(Entries taken from a collection)

= = = = =

-- ==== Sys2Proof/Tests/Slice0.lean ====
section
/-! SUPPORT. Tests of the model on the vectors of 95_test_vectors.md and the examples of the rules (their ids in the comments), and for
each statement with hypotheses a concrete state that meets them together. -/

namespace Sys2Proof.Tests

open Sys2Proof Sys2Proof.Machine

/-! ## Helpers -/

/-- The reset state with some registers set. -/
def withRegs (regs : List (Reg × Byte)) : State := regs.foldl (fun s p => s.writeV p.1 p.2) State.reset

/-- A state with some bytes placed from an address on. -/
def withBytes (a : Nat) (bytes : List Byte) (s : State) : State := { s with mem := Memory.place a bytes s.mem }

/-- A check of the next state; false on a fault or a refusal. -/
def nextIs (o : Host.Outcome State Fault Refusal) (check : State → Bool) : Bool :=
  match o with
  | .next t    => check t
  | .fault _   => false
  | .refused _ => false

/-- A check of the state one step leaves when the word `w` stands at `PC`. -/
def stepOf (w : Nat) (s : State) (check : State → Bool) : Bool := nextIs (step (s.withFetchWord 16 w)) check

/-- A block of bytes read back. -/
def bytesAt (a n : Nat) (s : State) : List Byte := (List.range n).map fun k => s.mem.read (a + k)

/-- The indices of the cells that are on, among those given. -/
def onAmong (js : List Nat) (s : State) : List Nat := js.filter fun j => s.cell j

/-! ## WellFormed -/

/-- An `unknown` over a catalogued word is ill-formed. -/
theorem test_wf_unknown_catalogued : (Instr.unknown 0x00E0).wf .unknown = false := by decide

/-- `unknown` over `Bnnn` is ill-formed where `Bnnn` is a jump, and well-formed where it is not. -/
theorem test_wf_unknown_jump : (Instr.unknown 0xB123).wf .jumpV0 = false ∧ (Instr.unknown 0xB123).wf .unknown = true := by
  decide

/-- `jpV0` is ill-formed where `Bnnn` is UNKNOWN. -/
theorem test_wf_jpV0 : (Instr.jpV0 0x123).wf .unknown = false ∧ (Instr.jpV0 0x123).wf .jumpV0 = true := by decide

/-! ## Decoding: words written out from the encodings of 30_encoding.md R82, R100 -/

theorem test_decode_fixed :
    decode .unknown 0b0000000011100000 = .cls ∧ decode .unknown 0b0000000011101110 = .ret := by decide

theorem test_decode_nnn :
    decode .unknown 0b0001001000110100 = .jp 0x234 ∧ decode .unknown 0b0010001100000000 = .call 0x300 ∧
    decode .unknown 0b1010000100100011 = .ldI 0x123 ∧ decode .jumpV0 0b1011001100000000 = .jpV0 0x300 := by decide

theorem test_decode_xkk :
    decode .unknown 0b0011001000010000 = .seKk 2 0x10 ∧ decode .unknown 0b0100001000010001 = .sneKk 2 0x11 ∧
    decode .unknown 0b0110101011111111 = .ldKk 10 0xFF ∧ decode .unknown 0b0111001100100000 = .addKk 3 0x20 ∧
    decode .unknown 0b1100001110100101 = .rnd 3 0xA5 := by decide

theorem test_decode_xy :
    decode .unknown 0b0101000100100000 = .seVy 1 2 ∧ decode .unknown 0b1000000000010000 = .ldVy 0 1 ∧
    decode .unknown 0b1000000000010001 = .orVy 0 1 ∧ decode .unknown 0b1000000000010010 = .andVy 0 1 ∧
    decode .unknown 0b1000000000010011 = .xorVy 0 1 ∧ decode .unknown 0b1000000011110100 = .addVy 0 15 := by decide

theorem test_decode_xy_more :
    decode .unknown 0b1000000000010101 = .subVy 0 1 ∧ decode .unknown 0b1000010101100110 = .shr 5 6 ∧
    decode .unknown 0b1000000000010111 = .subnVy 0 1 ∧ decode .unknown 0b1000000000011110 = .shl 0 1 ∧
    decode .unknown 0b1001101010110000 = .sneVy 10 11 ∧ decode .unknown 0b1101000000010101 = .drw 0 1 5 := by decide

theorem test_decode_keys_timers :
    decode .unknown 0b1110000110011110 = .skp 1 ∧ decode .unknown 0b1110000110100001 = .sknp 1 ∧
    decode .unknown 0b1111001000000111 = .ldVxDt 2 ∧ decode .unknown 0b1111001100001010 = .ldVxK 3 ∧
    decode .unknown 0b1111010100010101 = .ldDtVx 5 ∧ decode .unknown 0b1111000000011000 = .ldStVx 0 := by decide

theorem test_decode_transfers :
    decode .unknown 0b1111000100011110 = .addI 1 ∧ decode .unknown 0b1111010000101001 = .ldF 4 ∧
    decode .unknown 0b1111000000110011 = .ldB 0 ∧ decode .unknown 0b1111001001010101 = .dump 2 ∧
    decode .unknown 0b1111010001100101 = .load 4 := by decide

/-- DEC-3, DEC-5, DEC-9, DEC-10, DEC-13, DEC-15, DEC-17. -/
theorem test_decode_unknown :
    decode .unknown 0x00E1 = .unknown 0x00E1 ∧ decode .unknown 0 = .unknown 0 ∧ decode .unknown 0x9AB3 = .unknown 0x9AB3 ∧
    decode .unknown 0x8018 = .unknown 0x8018 ∧ decode .unknown 0xB123 = .unknown 0xB123 ∧
    decode .unknown 0xE19F = .unknown 0xE19F ∧ decode .unknown 0xF0FF = .unknown 0xF0FF := by decide

/-- The high byte stands first (R53); one byte alone starts no instruction. -/
theorem test_decode_bytes :
    (match decodeBytes .unknown [0x12, 0x34, 0x56] with | .ok (i, rest) => i == .jp 0x234 && rest == [0x56] | .error _ => false)
      = true ∧
    (match decodeBytes .unknown [0x12] with | .ok _ => false | .error e => e == .fewerThanTwoBytes) = true := by decide

theorem test_decode_table_word :
    decodeTableWord 16 0x1234 = some (.jp 0x234) ∧ decodeTableWord 16 0xF165 = some (.load 1) ∧
    decodeTableWord 32 0x1234 = none := by decide

/-! ## Fetch (FET-1, FET-3, FET-4) -/

theorem test_step_fetches_big_endian :
    nextIs (step (withBytes 0x200 [0x12, 0x34] State.reset)) (fun t => t.pc == 0x234) = true := by decide

theorem test_fetch_out_of_range :
    nextIs (step { State.reset with pc := 0xFFE }) (fun t => t.run == .fatal .memRange && t.pc == 0xFFE) = true := by
  decide

theorem test_fetch_odd_address :
    stepOf 0xA123 { State.reset with pc := 0x201 } (fun t => t.i == 0x123 && t.pc == 0x203) = true := by decide

/-! ## Control transfer (CF-…) -/

theorem test_jp : stepOf 0x120A State.reset (fun t => t.pc == 0x20A) = true := by decide

theorem test_call :
    stepOf 0x2300 { State.reset with pc := 0x204 }
      (fun t => t.pc == 0x300 && t.sp == 0x1FE && bytesAt 0x1FD 4 t == [0, 2, 6, 0]) = true := by decide

theorem test_call_overflow :
    stepOf 0x2300 { State.reset with sp := 0x1E0 }
      (fun t => t.run == .fatal .stackOverflow && t.pc == 0x202 && t.sp == 0x1E0 && bytesAt 0x1DE 2 t == [0, 0]) = true := by
  decide

theorem test_ret :
    stepOf 0x00EE (withBytes 0x1FE [2, 6] { State.reset with sp := 0x1FE, pc := 0x300 })
      (fun t => t.pc == 0x206 && t.sp == 0x200) = true := by decide

theorem test_ret_underflow :
    stepOf 0x00EE State.reset (fun t => t.run == .fatal .stackUnderflow && t.pc == 0x202 && t.sp == 0x200) = true := by
  decide

theorem test_seKk :
    stepOf 0x3210 (withRegs [(2, 0x10)]) (fun t => t.pc == 0x204) = true ∧
    stepOf 0x3211 (withRegs [(2, 0x10)]) (fun t => t.pc == 0x202) = true := by decide

theorem test_sneKk :
    stepOf 0x4211 (withRegs [(2, 0x10)]) (fun t => t.pc == 0x204) = true ∧
    stepOf 0x4210 (withRegs [(2, 0x10)]) (fun t => t.pc == 0x202) = true := by decide

theorem test_seVy :
    stepOf 0x5120 (withRegs [(1, 7), (2, 7)]) (fun t => t.pc == 0x204) = true ∧
    stepOf 0x5120 (withRegs [(1, 7), (2, 8)]) (fun t => t.pc == 0x202) = true := by decide

theorem test_sneVy :
    stepOf 0x9120 (withRegs [(1, 7), (2, 8)]) (fun t => t.pc == 0x204) = true ∧
    stepOf 0x9110 (withRegs [(1, 7)]) (fun t => t.pc == 0x202) = true := by decide

/-- CF-JPV0-1, CF-JPV0-2. -/
theorem test_jpV0 :
    stepOf 0xB300 { withRegs [(0, 4)] with cfg := { Config.documented with bnnnMode := .jumpV0 } }
      (fun t => t.pc == 0x304) = true ∧
    stepOf 0xB300 (withRegs [(0, 4)]) (fun t => t.pc == 0x202) = true := by decide

/-! ## ALU (ALU-…, L1-1) -/

theorem test_ldKk : stepOf 0x6AFF State.reset (fun t => t.readV 10 == 0xFF && t.pc == 0x202) = true := by decide

theorem test_addKk :
    stepOf 0x7380 (withRegs [(3, 0x80), (15, 1)]) (fun t => t.readV 3 == 0 && t.readV 15 == 1) = true ∧
    stepOf 0x7F01 (withRegs [(15, 1)]) (fun t => t.readV 15 == 2) = true := by decide

theorem test_ldVy : stepOf 0x8010 (withRegs [(1, 0x42)]) (fun t => t.readV 0 == 0x42 && t.readV 1 == 0x42) = true := by
  decide

theorem test_orVy :
    stepOf 0x8011 (withRegs [(0, 0x0F), (1, 0xF0), (15, 1)]) (fun t => t.readV 0 == 0xFF && t.readV 15 == 1) = true := by
  decide

theorem test_andVy : stepOf 0x8012 (withRegs [(0, 0x3C), (1, 0x0F)]) (fun t => t.readV 0 == 0x0C) = true := by decide

theorem test_xorVy : stepOf 0x8013 (withRegs [(0, 0xFF), (1, 0x0F)]) (fun t => t.readV 0 == 0xF0) = true := by decide

theorem test_addVy :
    stepOf 0x8014 (withRegs [(0, 0xC8), (1, 0x64)]) (fun t => t.readV 0 == 0x2C && t.readV 15 == 1) = true ∧
    stepOf 0x80F4 (withRegs [(0, 0x10), (15, 1)]) (fun t => t.readV 0 == 0x11 && t.readV 15 == 0) = true := by decide

/-- ALU-ADD-3: the order of result and flag. -/
theorem test_addVy_flag_order :
    stepOf 0x8F14 (withRegs [(15, 0xF0), (1, 0x20)]) (fun t => t.readV 15 == 1) = true ∧
    stepOf 0x8F14 { withRegs [(15, 0xF0), (1, 0x20)] with cfg := { Config.documented with flagOrder := .resultLast } }
      (fun t => t.readV 15 == 0x10) = true := by decide

theorem test_subVy :
    stepOf 0x8015 (withRegs [(0, 3), (1, 10)]) (fun t => t.readV 0 == 0xF9 && t.readV 15 == 0) = true ∧
    stepOf 0x8015 (withRegs [(0, 0x55), (1, 0x55)]) (fun t => t.readV 0 == 0 && t.readV 15 == 0) = true := by decide

theorem test_subnVy :
    stepOf 0x8017 (withRegs [(0, 3), (1, 10)]) (fun t => t.readV 0 == 7 && t.readV 15 == 1) = true ∧
    stepOf 0x8017 (withRegs [(0, 1), (1, 0)]) (fun t => t.readV 0 == 0xFF && t.readV 15 == 0) = true := by decide

theorem test_shr :
    stepOf 0x8566 (withRegs [(5, 4), (6, 0xFF)]) (fun t => t.readV 5 == 2 && t.readV 15 == 0) = true ∧
    stepOf 0x8506 (withRegs [(5, 5)]) (fun t => t.readV 5 == 2 && t.readV 15 == 1) = true := by decide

= = = = =

§ **Problem to solve**
In the records above, find the line with "def bytesAt (a"; write out exactly that line and each one after it, stopping after the line with "is ill-formed. -/".

§ **Task response**
def bytesAt (a n : Nat) (s : State) : List Byte := (List.range n).map fun k => s.mem.read (a + k)

/-- The indices of the cells that are on, among those given. -/
def onAmong (js : List Nat) (s : State) : List Nat := js.filter fun j => s.cell j

/-! ## WellFormed -/

/-- An `unknown` over a catalogued word is ill-formed. -/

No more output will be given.